Depictions of the English legal system in art are rather less common than, say, its appearances in legal dramas or novels. This is surprising, given the opportunities it affords for the study of human nature in crisis.

The explanation may have something to do with the historic ban on image capture – drawing, painting or photography – in court. Or it may simply reflect a lack of interest by British artists themselves or their patrons or collectors. Whatever the reason, such depictions as we have tend to be confined to hurriedly executed ATE (after the event) courtroom sketches prepared for news reports, or humorous treatments such as the judicial caricatures by Spy and his imitators and our own Nick Chambers‘s somewhat more lateral-thinking conceptualisations. It was therefore something of a pleasant surprise to find, in the Getty Center in Los Angeles, this pair of paintings by the 19th century British painter, Abraham Solomon.

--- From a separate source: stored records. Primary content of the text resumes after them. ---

/-- 41_tree_build.md R120: the tree is a function of the frequency table alone, whatever the rest of the state and the free
choices are. -/
def Obligations.TreeIsAFunctionOfTheTable : Prop :=
  ∀ s s' : State, s.ft = s'.ft → symbols s.ft ≠ [] →
    ∃ t t', exec .buildTree s = .next t ∧ exec .buildTree s' = .next t' ∧
      t.node = t'.node ∧ t.root = t'.root ∧ t.nodeCount = t'.nodeCount ∧ t.rsp = t'.rsp

/-- 41_tree_build.md R113: under either child order the builder's arena and root come from the leaves by merges on
collections, each taking two entries of least key, however a queue would list them. -/
def Obligations.BuildTreeFollowsTheMerges : Prop :=
  ∀ (co : ChildOrder) (s : State), symbols s.ft ≠ [] →
    ∃ t e, buildTree co s = .ok t ∧ t.root = some (indexOfVal e.val) ∧
      Relation.ReflTransGen (Merges co) (seedItems 0 (tablePairs s.ft), (tablePairs s.ft).map leafOf) ([e], t.node)

/-- 10_state.md R30 (a), R31: the leaves stand first, in ascending symbol order; every internal node has smaller children,
the exact sum of their frequencies, and the disjoint union of their symbol sets. -/
def Obligations.BuiltArenaIsOrderedAndSummed : Prop :=
  ∀ s : State, symbols s.ft ≠ [] →
    ∃ t, exec .buildTree s = .next t ∧ arenaOk t.node ∧
      (∀ (k : Nat) (sym : Symbol) (c : Count), (tablePairs s.ft)[k]? = some (sym, c) →
        t.node[k]? = some (.leaf sym (c.setWidth 72) (symsOf sym))) ∧
      ∀ (k : Nat) (n : Node), (symbols s.ft).length ≤ k → t.node[k]? = some n → ∃ l r f y, n = .internal l r f y

/-- 10_state.md R30 (b): each node but the root is the child of exactly one node, once. -/
def Obligations.EachNodeHasOneParent : Prop :=
  ∀ s : State, symbols s.ft ≠ [] →
    ∃ t, exec .buildTree s = .next t ∧
      (t.node.flatMap fun n => (nodeChildren n).map BitVec.toNat).Perm (List.range (t.node.length - 1))

/-- 10_state.md R30 (e), 41_tree_build.md R121: the root's frequency, as the response reports it, is the exact sum of all
counts. -/
def Obligations.FrequencyIsConserved : Prop :=
  ∀ s : State, symbols s.ft ≠ [] →
    ∃ t n, exec .buildTree s = .next t ∧ rootNode t = some n ∧ (nodeFreq n).toNat = countTotal s.ft ∧
      (rspPrio t.rsp).toNat = countTotal s.ft

/-! ## The codes -/

/-- 42_code_derivation.md R132: without a tree BUILD_CODES leaves every entry absent and succeeds. -/
def Obligations.BuildCodesOnEmptyTree : Prop :=
  ∀ s : State, s.treeValid = false →
    exec .buildCodes s = .next { s with ct := tableEmpty Code, rsp := responseWord 0x00 0 0 0 }

/-- 42_code_derivation.md R131: a single leaf's symbol has the one-bit code `0`, and no other symbol has a code. -/
def Obligations.SingleLeafGetsCodeZero : Prop :=
  ∀ (s : State) (root : NodeIdx) (sym : Symbol) (f : Prio) (y : SymSet), s.treeValid = true → s.root = some root →
    nodeAt s.node root = some (.leaf sym f y) →
    ∃ ct, (∀ r, tableGet ct r = if r = sym then some [false] else none) ∧
      exec .buildCodes s = .next { s with ct := ct, rsp := responseWord 0x00 0 0 0 }

/-- 42_code_derivation.md R134 (a), R135: with a valid tree BUILD_CODES completes; exactly the present symbols have a code,
of 1 to 255 bits. -/
def Obligations.BuildCodesCompletes : Prop :=
  ∀ s : State, s.Inv → s.treeValid = true →
    ∃ ct, exec .buildCodes s = .next { s with ct := ct, rsp := responseWord 0x00 0 0 0 } ∧
      (∀ sym, (tableGet ct sym).isSome = (tableGet s.ft sym).isSome) ∧
      ∀ sym c, tableGet ct sym = some c → 1 ≤ c.length ∧ c.length ≤ Config.maxCodeLen

/-- 42_code_derivation.md R134 (b): no code is a prefix of another. -/
def Obligations.CodesArePrefixFree : Prop :=
  ∀ s : State, s.Inv → s.treeValid = true →
    ∃ t, exec .buildCodes s = .next t ∧
      ∀ sym sym' c c', tableGet t.ct sym = some c → tableGet t.ct sym' = some c' → c <+: c' → sym = sym'

/-- 42_code_derivation.md R130: with two or more symbols a code is the path from the root to its symbol's leaf. -/
def Obligations.CodesAreRootToLeafPaths : Prop :=
  ∀ s : State, s.Inv → s.treeValid = true → 2 ≤ (symbols s.ft).length →
    ∃ t root, exec .buildCodes s = .next t ∧ s.root = some root ∧
      ∀ sym c, tableGet t.ct sym = some c → ∃ f y, followPath s.node root c = some (.leaf sym f y)

/-! ## ENCODE -/

/-- 44_container_format.md R162, R164: where every input byte has a code, ENCODE emits the header, the codes packed most
significant bit first with zero padding, and the padding count `(8 - N mod 8) mod 8`. -/
def Obligations.EncodePacksEveryCode : Prop :=
  ∀ s : State, (∀ b ∈ s.inp, (tableGet s.ct b).isSome = true) →
    ∃ p pad, streamBits p = codeBits s.ct s.inp ++ List.replicate pad.toNat false ∧
      pad.toNat = (8 - (codeBits s.ct s.inp).length % 8) % 8 ∧ p.length = ((codeBits s.ct s.inp).length + 7) / 8 ∧
      exec .encode s =
        .next
          { s with
            inp := [], out := s.out ++ (hdrSerialize s.ft ++ p ++ [pad]), rsp := responseWord 0x00 0 0 0 }

/-- 44_container_format.md R164, 60_exceptions.md R183, R191: at the first input byte without a code ENCODE faults with it;
the emission is the header and the payload bytes completed before, and `OUT` gains some prefix of that. (The record is the
model's own field, assumption log 3.) -/
def Obligations.EncodeStopsAtUnmappedSymbol : Prop :=
  ∀ (s : State) (pre post : List Byte) (sym : Symbol), s.inp = pre ++ sym :: post →
    (∀ b ∈ pre, (tableGet s.ct b).isSome = true) → tableGet s.ct sym = none →
    ∃ p k draws,
      streamBits p = (codeBits s.ct pre).take (8 * ((codeBits s.ct pre).length / 8)) ∧
      exec .encode s =
        .next
          { s with
            inp := [], out := s.out ++ (hdrSerialize s.ft ++ p).take k, draws := draws
            rsp := responseWord 0x02 sym 0 0, faultLog := s.faultLog ++ [0x02] }

/-- 44_container_format.md R151, R153: the header is printable ASCII but for its last two bytes, the only newlines (what R154
derives from them). -/
def Obligations.HeaderIsAscii : Prop :=
  ∀ ft : Table Count, ∃ h, hdrSerialize ft = h ++ [0x0A, 0x0A] ∧ ∀ b ∈ h, 0x20#8 ≤ b ∧ b ≤ 0x7E#8

/-- 44_container_format.md R167, R168: a header reads back as the table it was written from, with what follows it left in
`IN`; for the empty table the second newline is left. -/
def Obligations.HeaderRoundTrip : Prop :=
  ∀ (t : Table Count) (z : List Byte),
    (symbols t ≠ [] → hdrParse (hdrSerialize t ++ z) = .ok (t, z)) ∧
      (symbols t = [] → hdrParse (hdrSerialize t ++ z) = .ok (t, 0x0A :: z))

“Waiting for the Verdict” (1857) shows the family of the unseen accused waiting anxiously outside the courtroom while his barrister stands before the open doorway of the court awaiting news of the jury’s deliberations. You can see through the open doorway into the interior of the court, where a judge in red robes sits in an elevated, God-like position as other barristers confer or perhaps make submissions in the next case.

“Not Guilty (The Acquittal)” (1857) shows the relief and jubilation as the accused, released from the dock, is now reunited with his family, while his father congratulates the brief. One assumes any money passing hands will do so via the attorney (not shown) who instructed the barrister. Through an open doorway on the left you can see the light and air of the world outside. This vision of freedom mirrors the glimpse into the courtroom on the right side in the first painting, where the light appears to emanate from the no doubt distinguished and impartial judge, an idea reinforced by the painter’s surname.

The style is glutinously sentimental but that sort of thing was popular with the Victorians.  We know nothing about the offence charged, but the assumption is that Justice has been done and a Moral shown (trust the Law to defend the Truth).

It’s worth remembering that at the time there was no possibility of an appeal in criminal cases. In the absence of procedural complaint or reference on a point of law, the jury’s decision was final.

Now one puzzle remains. This pair of paintings, hanging in the Getty Center in Los Angeles, is said to have been the “Partial and promised gift of Barbara and Norman S Namerow”. Yet the same two paintings appear on the Tate website as part of its collection, “Purchased with assistance from the Art Fund and the Sue Hammerson Charitable Trust 1983”. One can only assume the images proved too popular to remain unique, and that the artist painted more than one copy. Or is one pair not quite as genuine as the other?

Answers on a postcard, from wherever you are.